By Milan's early Sunday hours, OC will be fully-immersed in Guy Cassiers' complete Wagner Ring Cycle at Teatro alla Scala, eighteen hours (depending on Barenboim's baton) in (mostly) six-hour meals, which makes us feel like rock stars (like we're on Rihanna's whirlwind 777 Tour) but in those silent, midnight hours, we suspect that we'll feel more like Sergeant Hartman's freshly graduated Full Metal Jacket platoon: "Today, you people are no longer maggots. Today, you've lived through a weeklong Wagner Ring cycle. You're part of a brotherhood. From now on until the day you die, wherever you are, every Wagnerian is your brother..."
Wagner's opus of badly mannered heroes, mostly insane, who make war, not love, kicked off last night at La Scala in its first 2012-13 season Ring-in-a-Week with 2.5 hours of pure Cassiers Das Rheingold madness, which we live tweeted with Matteo Bordone and Teatro alla Scala full of exclusive, backstage photos and interviews.
Cassiers' prologue was leached of Norse mythology and gratuitous visuals -- more gold tallied on a random La Scala patron than onstage nor a rainbow in sight -- as a compact, water-drenched, moldy realm of Nibelungs. It was an intermission-stricken night of solid singing by a well-meshed ensemble and Barenboim's non-interpretation (which isn't a criticism, we actually think it's the best approach to counter the highly-stylized, semi-freddo Cassiers production) of muddy, rich, well-mannered phrasing that allowed him passage into La Scala's books among maestri who've formerly beat off uncut cycles: Ettore Panizza in 1927/28 & 1931, Siegfried Wagner in 1930, Krauss in 1938, von Hösslin in 1943, Furtwängler in 1949/50 and Cluytens in 1962-63 along with Scala's Wagnerians heretofore legacy like Toscanini, de Sabata and Karajan.

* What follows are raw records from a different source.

theorem State.clearPage_keeps {z s : State} (h : Keeps z s) (lpn : Nat) : Keeps z (s.clearPage lpn) := by
  unfold State.clearPage
  extract_lets d0 d1
  exact State.forgetSeal_keeps (State.releaseCopies_keeps (State.swapPage_keeps h ..) ..) ..

theorem State.poisonPage_keeps {z s : State} (h : Keeps z s) (lpn : Nat) : Keeps z (s.poisonPage lpn) := by
  unfold State.poisonPage
  extract_lets d0 d1
  exact State.forgetSeal_keeps (State.releaseCopies_keeps (State.swapPage_keeps h ..) ..) ..

theorem State.miss_keeps {z s : State} (h : Keeps z s) (b p : Nat) (leg : Bool) (sample : Nat) : Keeps z (s.miss b p leg sample) := by
  unfold State.miss
  extract_lets d0 d1 d2 d3
  have h4 : Keeps z d0 := State.bump_keeps h ..
  clear_value d0
  have h5 : Keeps z d2 := State.raiseWith_keeps (State.modBib_keeps h4 ..) ..
  clear_value d2
  exact Keeps.ite (Keeps.ite h5 (State.fire_keeps h5 ..)) h4

theorem State.sample_keeps {z s : State} (h : Keeps z s) (b p : Nat) (leg : Bool) (v : Nat) : Keeps z (s.sample b p leg v) := by
  unfold State.sample
  extract_lets d0 d1 d2 d3 d4
  have h5 : Keeps z d1 := State.modBib_keeps h ..
  clear_value d1
  have h6 : Keeps z d2 := State.bump_keeps (State.resteps_keeps h5 ..) ..
  clear_value d2
  have h7 : Keeps z d4 := State.setNum_keeps h6 ..
  clear_value d4
  exact Keeps.ite (State.miss_keeps h7 ..) h7

theorem State.readSample_keeps {z s : State} (h : Keeps z s) (b p arrival : Nat) : Keeps z (s.readSample b p arrival) := by
  unfold State.readSample
  exact State.sample_keeps (State.drawn_keeps h ..) ..

theorem State.decay_keeps {z s : State} (h : Keeps z s) (b : Nat) (leg : Bool) : Keeps z (s.decay b leg) := by
  unfold State.decay
  exact State.resteps_keeps (State.modBib_keeps h ..) ..

theorem State.urgCount_keeps {z s : State} (h : Keeps z s) (b : Nat) (port : Option Nat) (bytes : Nat) :
    Keeps z (s.urgCount b port bytes) := by
  unfold State.urgCount
  split
  · exact h
  · refine Keeps.ite ?_ ?_
    · exact h
    · extract_lets d0 d1
      have h2 : Keeps z d0 := State.modPort_keeps (State.add_keeps h ..) ..
      clear_value d0
      have h3 : Keeps z d1 := State.bump_keeps (State.modPort_keeps h2 ..) ..
      clear_value d1
      exact Keeps.ite h2 (Keeps.ite (State.raisePort_keeps (State.modPort_keeps h3 ..) ..) h3)

theorem State.urgSliceOf_keeps {z s : State} (h : Keeps z s) (p : Nat) : Keeps z (s.urgSliceOf p) := by
  unfold State.urgSliceOf
  extract_lets d0
  exact State.modPort_keeps h ..

theorem State.writeSprint_keeps {z s : State} (h : Keeps z s) (a : Nat) (bs : List Byte) : Keeps z (s.writeSprint a bs) :=
  Keeps.upd rfl (fun f => { f with sprint := Memory.writeN_wf _ _ _ f.sprint }) h

theorem State.writeDist_keeps {z s : State} (h : Keeps z s) (a : Nat) (bs : List Byte) : Keeps z (s.writeDist a bs) :=
  Keeps.upd rfl (fun f => { f with dist := Memory.writeN_wf _ _ _ f.dist }) h

theorem State.touchUse_keeps {z s : State} (h : Keeps z s) (lpn : Nat) (write : Bool) (bib : Nat) :
    Keeps z (s.touchUse lpn write bib) := by
  unfold State.touchUse
  extract_lets d0
  exact State.setUse_keeps h ..

theorem State.swapIf_keeps {z s : State} (h : Keeps z s) (lpn : Nat) (e' : Page) : Keeps z (s.swapIf lpn e') := by
  unfold State.swapIf
  exact Keeps.ite h (State.swapPage_keeps h ..)

theorem State.modItem_keeps {z s : State} (h : Keeps z s) (id : Nat) (f : Item → Item) : Keeps z (s.modItem id f) := by
  unfold State.modItem
  exact Keeps.plain h

theorem State.dropItem_keeps {z s : State} (h : Keeps z s) (id : Nat) : Keeps z (s.dropItem id) := by
  unfold State.dropItem
  exact Keeps.plain h

theorem State.itemHeld_keeps {z s : State} (h : Keeps z s) (it : Item) : Keeps z (s.itemHeld it) := by
  unfold State.itemHeld
  exact Keeps.ite h (State.modItem_keeps (State.bump_keeps h ..) ..)

theorem State.placeItem_keeps {z s : State} (h : Keeps z s) (it : Item) : Keeps z (s.placeItem it) := by
  unfold State.placeItem
  refine Keeps.ite ?_ ?_
  · exact h
  · split
    · exact h
    · exact Keeps.ite (State.modItem_keeps h ..) (Keeps.ite (State.itemHeld_keeps h ..) h)

theorem State.placeItems_keeps {z s : State} (h : Keeps z s) : Keeps z s.placeItems := by
  unfold State.placeItems
  exact Keeps.foldl _ h fun t0 x1 h2 => State.placeItem_keeps h2 ..

theorem State.pushItem_keeps {z s : State} (h : Keeps z s) (it : Item) : Keeps z (s.pushItem it) :=
  State.placeItem_keeps (Keeps.same (s := s.newId) (State.newId_keeps h)) it

theorem State.addItem_keeps {z s : State} (h : Keeps z s) (kind : ItemKind) (lpn blk bib : Nat) (port req chan : Option Nat) :
    Keeps z (s.addItem kind lpn blk bib port req chan) := by
  unfold State.addItem
  exact State.pushItem_keeps h ..

theorem State.addCopyItem_keeps {z s : State} (h : Keeps z s) (kind : ItemKind) (lpn : Nat) (j : Job) (bib : Nat) :
    Keeps z (s.addCopyItem kind lpn j bib) := by
  unfold State.addCopyItem
  exact State.pushItem_keeps h ..

theorem State.addFirmware_keeps {z s : State} (h : Keeps z s) (kind : ItemKind) (lpn : Nat) (chan : Option Nat) :
    Keeps z (s.addFirmware kind lpn chan) := by
  unfold State.addFirmware
  exact State.addItem_keeps h ..

theorem State.raiseMove_keeps {z s : State} (h : Keeps z s) (k : ItemKind) (lpn : Nat) : Keeps z (s.raiseMove k lpn) := by
  unfold State.raiseMove
  exact State.addFirmware_keeps (State.drawn_keeps h ..) ..

theorem State.modMove_keeps {z s : State} (h : Keeps z s) (id : Nat) (f : Move → Move) : Keeps z (s.modMove id f) := by
  unfold State.modMove
  exact Keeps.plain h

theorem State.endMove_keeps {z s : State} (h : Keeps z s) (m : Move) : Keeps z (s.endMove m) := by
  unfold State.endMove
  exact State.dropFlows_keeps (State.dropItem_keeps (Keeps.plain h) ..) ..

theorem State.freeDest_keeps {z s : State} (h : Keeps z s) (m : Move) : Keeps z (s.freeDest m) := by
  unfold State.freeDest
  extract_lets d0
  have h1 : Keeps z d0 := by
    dsimp only [d0]
    split
    · exact State.freeSlot_keeps h ..
    · exact h
  clear_value d0
  split
  · exact State.freeRun_keeps h1 ..
  · exact h1

theorem State.returnPrior_keeps {z s : State} (h : Keeps z s) (m : Move) : Keeps z (s.returnPrior m) := by
  unfold State.returnPrior
  extract_lets d0
  exact Keeps.ite (State.swapPage_keeps h ..) (State.swapIf_keeps h ..)

theorem State.undoMove_keeps {z s : State} (h : Keeps z s) (m : Move) : Keeps z (s.undoMove m) := by
  unfold State.undoMove
  exact State.endMove_keeps (State.freeDest_keeps (State.returnPrior_keeps h ..) ..) ..

theorem State.abandon_keeps {z s : State} (h : Keeps z s) (m : Move) : Keeps z (s.abandon m) := by
  unfold State.abandon
  exact State.bump_keeps (State.undoMove_keeps h ..) ..

theorem State.losePage_keeps {z s : State} (h : Keeps z s) (lpn : Nat) : Keeps z (s.losePage lpn) := by
  unfold State.losePage
  extract_lets d0
  have h1 : Keeps z d0 := by
    dsimp only [d0]
    split
    · exact State.undoMove_keeps h ..
    · exact h
  clear_value d0
  exact State.poisonPage_keeps h1 ..

theorem State.markSpoiled_keeps {z s : State} (h : Keeps z s) (lpn b : Nat) : Keeps z (s.markSpoiled lpn b) := by
  unfold State.markSpoiled
  exact Keeps.ite (Keeps.plain h) h

theorem State.addRepair_keeps {z s : State} (h : Keeps z s) (lpn b : Nat) (dist : Bool) : Keeps z (s.addRepair lpn b dist) := by
  unfold State.addRepair
  exact Keeps.ite h (State.addItem_keeps h ..)

theorem State.checkEvent_keeps {z s : State} (h : Keeps z s) (sev lpn : Nat) (b unit check : Nat) :
    Keeps z (s.checkEvent sev lpn b unit check) := by
  unfold State.checkEvent
  extract_lets d0 d1 d2
  have h3 : Keeps z d0 := State.markSpoiled_keeps (Keeps.ite h (State.bump_keeps h ..)) ..
  clear_value d0
  have h4 : Keeps z d1 := State.raiseWith_keeps h3 ..
  clear_value d1
  exact Keeps.plain h4

theorem State.checkFail_keeps {z s : State} (h : Keeps z s) (lpn b : Nat) (dist : Bool) (check : Nat) :
    Keeps z (s.checkFail lpn b dist check).2 := by
  unfold State.checkFail
  extract_lets d0 d1 d2
  have h3 : Keeps z d2 := State.checkEvent_keeps h ..
  clear_value d2
  split
  · dsimp only
    exact State.addRepair_keeps (State.checkEvent_keeps h ..) ..
  · dsimp only
    exact Keeps.ite h3 (State.losePage_keeps h3 ..)

end Sys2Proof.Machine
end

Tonight, the live-tweeting saga continues with Die Walküre as the twins and Valkyries gambol illuminated sets. OC knows what she's in for -- we were at La Scala three years ago for its controversial premiere, which opened the Milanese theater's new season, full review here --- a thorny moment on Italy's fragile cultural funding timeline and now sadly, harbinger of the present famine.
Stay tuned for Siegfriend on Thursday and Götterdämmerung on Saturday. If you're in Milan this month, La Scala hosts an encore week: Das Rheingold on the 24th, Die Walküre on the 25th, Siegfried on the 27th and Götterdämmerung on the 29th. With this ring, I thee Wagner.